Hernando County commissioners oppose deep-well landfill leachate plan
Hernando commissioners unanimously opposed a landfill plan that could send leachate 2,100 feet underground, warning it could put the county’s drinking-water aquifer at risk.

Hernando County commissioners unanimously opposed a plan tied to the Heart of Florida Landfill that would use deep well injection to dispose of landfill leachate, the contaminated water left after waste has been filtered. The board treated the issue as a regional drinking-water threat, not a routine permit matter, because the proposed well would go about 2,100 feet below the surface through multiple water layers and confining zones before reaching the injection area.
The concern in Hernando is straightforward: the county’s water system draws from the Floridan aquifer through deep wells, and county ordinance language says groundwater is the principal source of potable water in Hernando County. Officials also point to the county’s groundwater structure, where the superficial aquifer sits near the surface and the Upper Floridan aquifer lies deeper below, as reason to take the landfill proposal seriously even though the landfill itself is in Sumter County.
Florida’s Department of Environmental Protection says Class I wells are used to inject hazardous waste, nonhazardous waste or municipal waste below the lowermost underground source of drinking water, and the agency says there are more than 180 active Class I wells in Florida. Supporters of the concept say that kind of deep injection is the regulated method Florida allows when the well is designed to protect drinking water sources. Critics say that does not erase the risk to an aquifer that serves communities across central Florida.
Commissioner John Allocco was especially blunt, calling the idea hypocritical because it clashes with Hernando County’s public emphasis on protecting waterways and water quality. The board’s vote also reflected a broader local view that residents should not be asked to live under strict water rules while governments and companies pursue disposal shortcuts that could threaten the region’s drinking supply.

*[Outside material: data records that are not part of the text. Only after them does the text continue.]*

/-- A trace begins with the micro-op decoded at its address. -/
theorem buildFrom_first {s : State} {n : Nat} {a : Word} {t : Trace} (h : buildFrom s n a = .ok t) :
    decodeAt s a = .ok t.first := by
  revert h
  fun_cases buildFrom s n a <;> rintro ⟨⟩ <;> assumption

/-- Where the build goes on after a micro-op, the micro-op ends no trace and its instruction ends below $10000. -/
theorem stopsBuild_eq_false {m : MicroOp} (h : stopsBuild m = false) (len : m.len ≤ 3) :
    m.endsTrace = false ∧ m.addr.toNat + m.len < 65536 := by
  simp only [stopsBuild, Bool.or_eq_false_iff, decide_eq_false_iff_not] at h
  obtain ⟨⟨ends, notBelow⟩, notZero⟩ := h
  have notZero : (nextAddr m).toNat ≠ 0 := fun zero => notZero (BitVec.eq_of_toNat_eq zero)
  rw [nextAddr, BitVec.toNat_add, BitVec.toNat_ofNat] at notBelow notZero
  exact ⟨ends, by omega⟩

/-- What `Build` gives has the shape of a trace keyed at its address, and coherent micro-ops. -/
theorem buildFrom_shaped {s : State} {n : Nat} {a : Word} {t : Trace} (h : buildFrom s n a = .ok t) :
    t.wf a = true ∧ ∀ m ∈ t.ops, opCoherent m := by
  have single {a : Word} {m : MicroOp} (decoded : decodeAt s a = .ok m) :
      Trace.wf a { first := m, rest := [] } = true ∧ ∀ o ∈ [m], opCoherent o := by
    rw [List.forall_mem_singleton]
    refine ⟨?_, decodeAt_coherent decoded⟩
    simp [Trace.wf, Trace.ops, opsWfFrom, decodeAt_addr decoded, decodeAt_wf decoded]
  fun_induction buildFrom s n a generalizing t with
  | case1 => cases h
  | case2 a m decoded => cases h; exact single decoded
  | case3 a m decoded n stops => cases h; exact single decoded
  | case4 => cases h
  | case5 a m decoded n goesOn u built ih =>
    cases h
    obtain ⟨wf, coherent⟩ := ih built
    obtain ⟨ends, below⟩ := stopsBuild_eq_false (by simpa using goesOn) (decodeAt_len_le decoded)
    refine ⟨?_, List.forall_mem_cons.mpr ⟨decodeAt_coherent decoded, coherent⟩⟩
    rw [nextAddr, decodeAt_addr decoded] at wf
    rw [decodeAt_addr decoded] at below
    simp only [Trace.wf, Trace.ops, opsWfFrom, decodeAt_addr decoded, decodeAt_wf decoded, ends, below, Bool.and_eq_true,
      decide_eq_true_eq] at wf ⊢
    exact ⟨by simp, wf⟩

/-! ## The shape of a trace -/

theorem opsWfFrom_first {a : Word} {m : MicroOp} {l : List MicroOp} (h : opsWfFrom a (m :: l) = true) :
    m.addr = a ∧ m.wf = true := by
  cases l <;> simp_all [opsWfFrom]

/-- Each micro-op of a trace but the first stands where the one before it ends. -/
theorem opsWfFrom_next {a : Word} {l : List MicroOp} (h : opsWfFrom a l = true) {i : Nat} {m n : MicroOp}
    (hm : l[i]? = some m) (hn : l[i + 1]? = some n) : n.addr = nextAddr m := by
  induction l generalizing a i with
  | nil => cases hm
  | cons o l ih =>
    cases l with
    | nil => cases hn
    | cons p l =>
      have addr := (opsWfFrom_first h).1
      simp only [opsWfFrom, Bool.and_eq_true] at h
      cases i with
      | zero =>
        cases hm
        cases hn
        rw [(opsWfFrom_first h.2).1, nextAddr, addr]
      | succ i => exact ih h.2 hm hn

theorem opsWfFrom_wf {a : Word} {l : List MicroOp} (h : opsWfFrom a l = true) : ∀ m ∈ l, m.wf = true := by
  induction l generalizing a with
  | nil => nofun
  | cons o l ih =>
    refine List.forall_mem_cons.mpr ⟨(opsWfFrom_first h).2, ?_⟩
    cases l with
    | nil => nofun
    | cons p l =>
      simp only [opsWfFrom, Bool.and_eq_true] at h
      exact ih h.2

/-! ## The cache as a map with rising keys (10_state R57) -/

theorem keysRise_cons {e : Word × Trace} {c : List (Word × Trace)} :
    keysRise (e :: c) ↔ (∀ d ∈ c.head?, e.1.toNat < d.1.toNat) ∧ keysRise c := by
  cases c <;> simp [keysRise]

theorem cacheInsert_head {c : List (Word × Trace)} {k : Word} {t : Trace} {n : Nat}
    (head : ∀ d ∈ c.head?, n < d.1.toNat) (hk : n < k.toNat) : ∀ d ∈ (cacheInsert c k t).head?, n < d.1.toNat := by
  cases c with
  | nil => simpa [cacheInsert] using hk
  | cons e c =>
    unfold cacheInsert
    split_ifs
    · simpa using hk
    · simpa using head

theorem cacheInsert_keysRise {c : List (Word × Trace)} {k : Word} (t : Trace) (rise : keysRise c)
    (miss : cacheLookup c k = none) : keysRise (cacheInsert c k t) := by
  induction c with
  | nil => trivial
  | cons e c ih =>
    obtain ⟨j, u⟩ := e
    have other : j ≠ k := by rintro rfl; simp [cacheLookup] at miss
    rw [cacheLookup, if_neg other] at miss
    unfold cacheInsert
    split_ifs with below
    · exact ⟨below, rise⟩
    · obtain ⟨head, tail⟩ := keysRise_cons.mp rise
      have above : j.toNat < k.toNat := by
        have := BitVec.toNat_ne_iff_ne.mpr other
        omega
      exact keysRise_cons.mpr ⟨cacheInsert_head head above, ih tail miss⟩

/-! ## What a fetch gives (R303) -/

/-- A fetch continues in the cursor's trace, or begins the trace cached at PC, or the one it builds there. -/
inductive Fetched (s : State) : FetchOut → Prop where
  | continued (k : Word) (i : Nat) (t : Trace) (m : MicroOp) (cur : s.cur = some (k, i))
      (cached : cacheLookup s.cache k = some t) (op : t.ops[i]? = some m) (addr : m.addr = s.pc) : Fetched s ⟨m, s⟩
  | found (t : Trace) (cached : cacheLookup s.cache s.pc = some t) : Fetched s ⟨t.first, s.setCur (some (s.pc, 0))⟩
  | built (t : Trace) (miss : cacheLookup s.cache s.pc = none) (built : build s s.pc = .ok t) :
      Fetched s ⟨t.first, (s.setCache (cacheInsert s.cache s.pc t)).setCur (some (s.pc, 0))⟩

theorem cursorOp_eq_some {s : State} {m : MicroOp} (h : cursorOp s = some m) :
    ∃ k i t, s.cur = some (k, i) ∧ cacheLookup s.cache k = some t ∧ t.ops[i]? = some m ∧ m.addr = s.pc := by
  revert h
  fun_cases cursorOp s <;> rintro ⟨⟩
  case case4 k i cur t cached op addr => exact ⟨k, i, t, cur, cached, op, addr⟩

theorem fetch_cases {s : State} {f : FetchOut} (h : fetch s = .ok f) : Fetched s f := by
  unfold fetch at h
  split at h
  · rename_i m here
    cases h
    obtain ⟨k, i, t, cur, cached, op, addr⟩ := cursorOp_eq_some here
    exact .continued k i t m cur cached op addr
  · unfold traceAtPc at h
    cases cached : cacheLookup s.cache s.pc with
    | some t =>
      rw [cached] at h
      cases h
      exact .found t cached
    | none =>
      rw [cached] at h
      cases made : build s s.pc with
      | error r => rw [made] at h; cases h
      | ok t =>
        rw [made] at h
        cases h
        exact .built t cached made

/-! ## The shape of the cache and the cursor -/

/-- The cursor names the micro-op, in a cached trace. -/
def State.CursorAt (s : State) (m : MicroOp) : Prop :=
  ∃ k i t, s.cur = some (k, i) ∧ cacheLookup s.cache k = some t ∧ t.ops[i]? = some m

theorem State.CacheShaped.cursorAt_addr {s : State} {m : MicroOp} (shaped : s.CacheShaped) (h : s.CursorAt m) :
    m.addr = s.pc := by
  obtain ⟨k, i, t, cur, cached, op⟩ := h
  obtain ⟨u, same, -, addr⟩ := shaped.cursor k i cur
  rw [cached] at same
  cases same
  exact addr m op

/-- The micro-op the cursor names is well-formed and coherent. -/
theorem State.CacheShaped.cursorAt_op {s : State} {m : MicroOp} (shaped : s.CacheShaped) (h : s.CursorAt m) :
    m.wf = true ∧ opCoherent m := by
  obtain ⟨k, i, t, -, cached, op⟩ := h
  obtain ⟨wf, coherent⟩ := shaped.traces _ (cacheLookup_mem cached)
  have mem := List.mem_of_getElem? op
  exact ⟨opsWfFrom_wf wf m mem, coherent m mem⟩

theorem State.CacheShaped.noCursor {s t : State} (shaped : s.CacheShaped) (cache : t.cache = s.cache)
    (cur : t.cur = none) : t.CacheShaped where
  keys := cache ▸ shaped.keys
  traces := cache ▸ shaped.traces
  cursor := by rw [cur]; nofun

theorem State.CacheShaped.congr {s t : State} (shaped : s.CacheShaped) (cache : t.cache = s.cache := by rfl)
    (cur : t.cur = s.cur := by rfl) (pc : t.pc = s.pc := by rfl) : t.CacheShaped where
  keys := cache ▸ shaped.keys
  traces := cache ▸ shaped.traces
  cursor := by rw [cache, cur, pc]; exact shaped.cursor

/-- A shaped state stays so when a trace of the right shape is cached at a new key. -/
theorem State.CacheShaped.insert {s : State} (shaped : s.CacheShaped) {k : Word} {t : Trace}
    (miss : cacheLookup s.cache k = none) (new : t.wf k = true ∧ ∀ m ∈ t.ops, opCoherent m) :
    (s.setCache (cacheInsert s.cache k t)).CacheShaped where
  keys := cacheInsert_keysRise t shaped.keys miss
  traces := fun e he => by
    obtain rfl | old := mem_cacheInsert he
    · exact new
    · exact shaped.traces e old
  cursor := fun j i cur => by
    obtain ⟨u, cached, place⟩ := shaped.cursor j i cur
    exact ⟨u, cacheLookup_insert_of_some miss cached, place⟩

/-- A shaped state stays so when the cursor goes to the start of the trace cached at PC. -/
theorem State.CacheShaped.startTrace {s : State} (shaped : s.CacheShaped) {t : Trace}
    (cached : cacheLookup s.cache s.pc = some t) :
    (s.setCur (some (s.pc, 0))).CacheShaped ∧ (s.setCur (some (s.pc, 0))).CursorAt t.first := by
  refine ⟨{ keys := shaped.keys, traces := shaped.traces, cursor := ?_ }, s.pc, 0, t, rfl, cached, rfl⟩
  rintro k i ⟨⟩
  refine ⟨t, cached, Nat.zero_le _, ?_⟩
  rintro m ⟨⟩
  exact (opsWfFrom_first (shaped.traces _ (cacheLookup_mem cached)).1).1

/-- A fetch leaves a shaped state, whose cursor names what it fetched (R303). -/
theorem Fetched.shaped {s : State} {f : FetchOut} (h : Fetched s f) (shaped : s.CacheShaped) :
    f.state.CacheShaped ∧ f.state.CursorAt f.op := by
  cases h with
  | continued k i t m cur cached op => exact ⟨shaped, k, i, t, cur, cached, op⟩
  | found t cached => exact shaped.startTrace cached
  | built t miss built =>
    refine (shaped.insert miss (buildFrom_shaped built)).startTrace ?_
    exact (cacheLookup_insert _ _ _ t miss).trans (if_pos rfl)

/-- An instruction and an interrupt entry keep the cache and the cursor (R306, R307). -/
theorem Moves.cache_cur {s t : State} (h : Moves s t) : t.cache = s.cache ∧ t.cur = s.cur := by
  refine h.keeps (P := fun u => u.cache = s.cache ∧ u.cur = s.cur) (fun u v m k => ?_) ⟨rfl, rfl⟩
  have one : v.cache = u.cache ∧ v.cur = u.cur := by
    cases m with
    | read a => exact ⟨(memRead_onlyRead a u).cache, (memRead_onlyRead a u).cur⟩
    | write a d => exact ⟨(memWrite_onlyWritten a d u).cache, (memWrite_onlyWritten a d u).cur⟩
    | reg r v => cases r <;> exact ⟨rfl, rfl⟩
    | status | pc | cycles => exact ⟨rfl, rfl⟩
  exact ⟨one.1.trans k.1, one.2.trans k.2⟩

theorem cursorAfter_transfer {m : MicroOp} (h : m.kind.isControlTransfer = true) (c : Option (Word × Nat)) :
    cursorAfter m c = none := if_pos h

The landfill’s leachate problem is already significant. Agenda materials in Sumter County say the Heart of Florida Landfill handled about 12 million gallons of leachate in 2023 and previously stored it in 3.5-million-gallon bladders and 240,000 gallons of above-ground tanks before 2025. The City of Bushnell issued a formal notice on June 26, 2025, saying it intended to revoke the landfill’s construction and operating permit after permit-condition and regulatory violations were identified.
Sumter County Chairman Don Wiley has asked DEP Secretary Alexis Lambert to provide independent, fact-based information and to attend a June public meeting on the proposed injection well near Lake Panasoffkee. Rep. Samantha Scott also warned state officials that the well could endanger Florida’s underground aquifer, which she described as the area’s major source of drinking water. Hernando commissioners now plan to send their own letters to DEP, local lawmakers and neighboring governments, making clear that the county wants a say before any permanent disposal decision is finalized.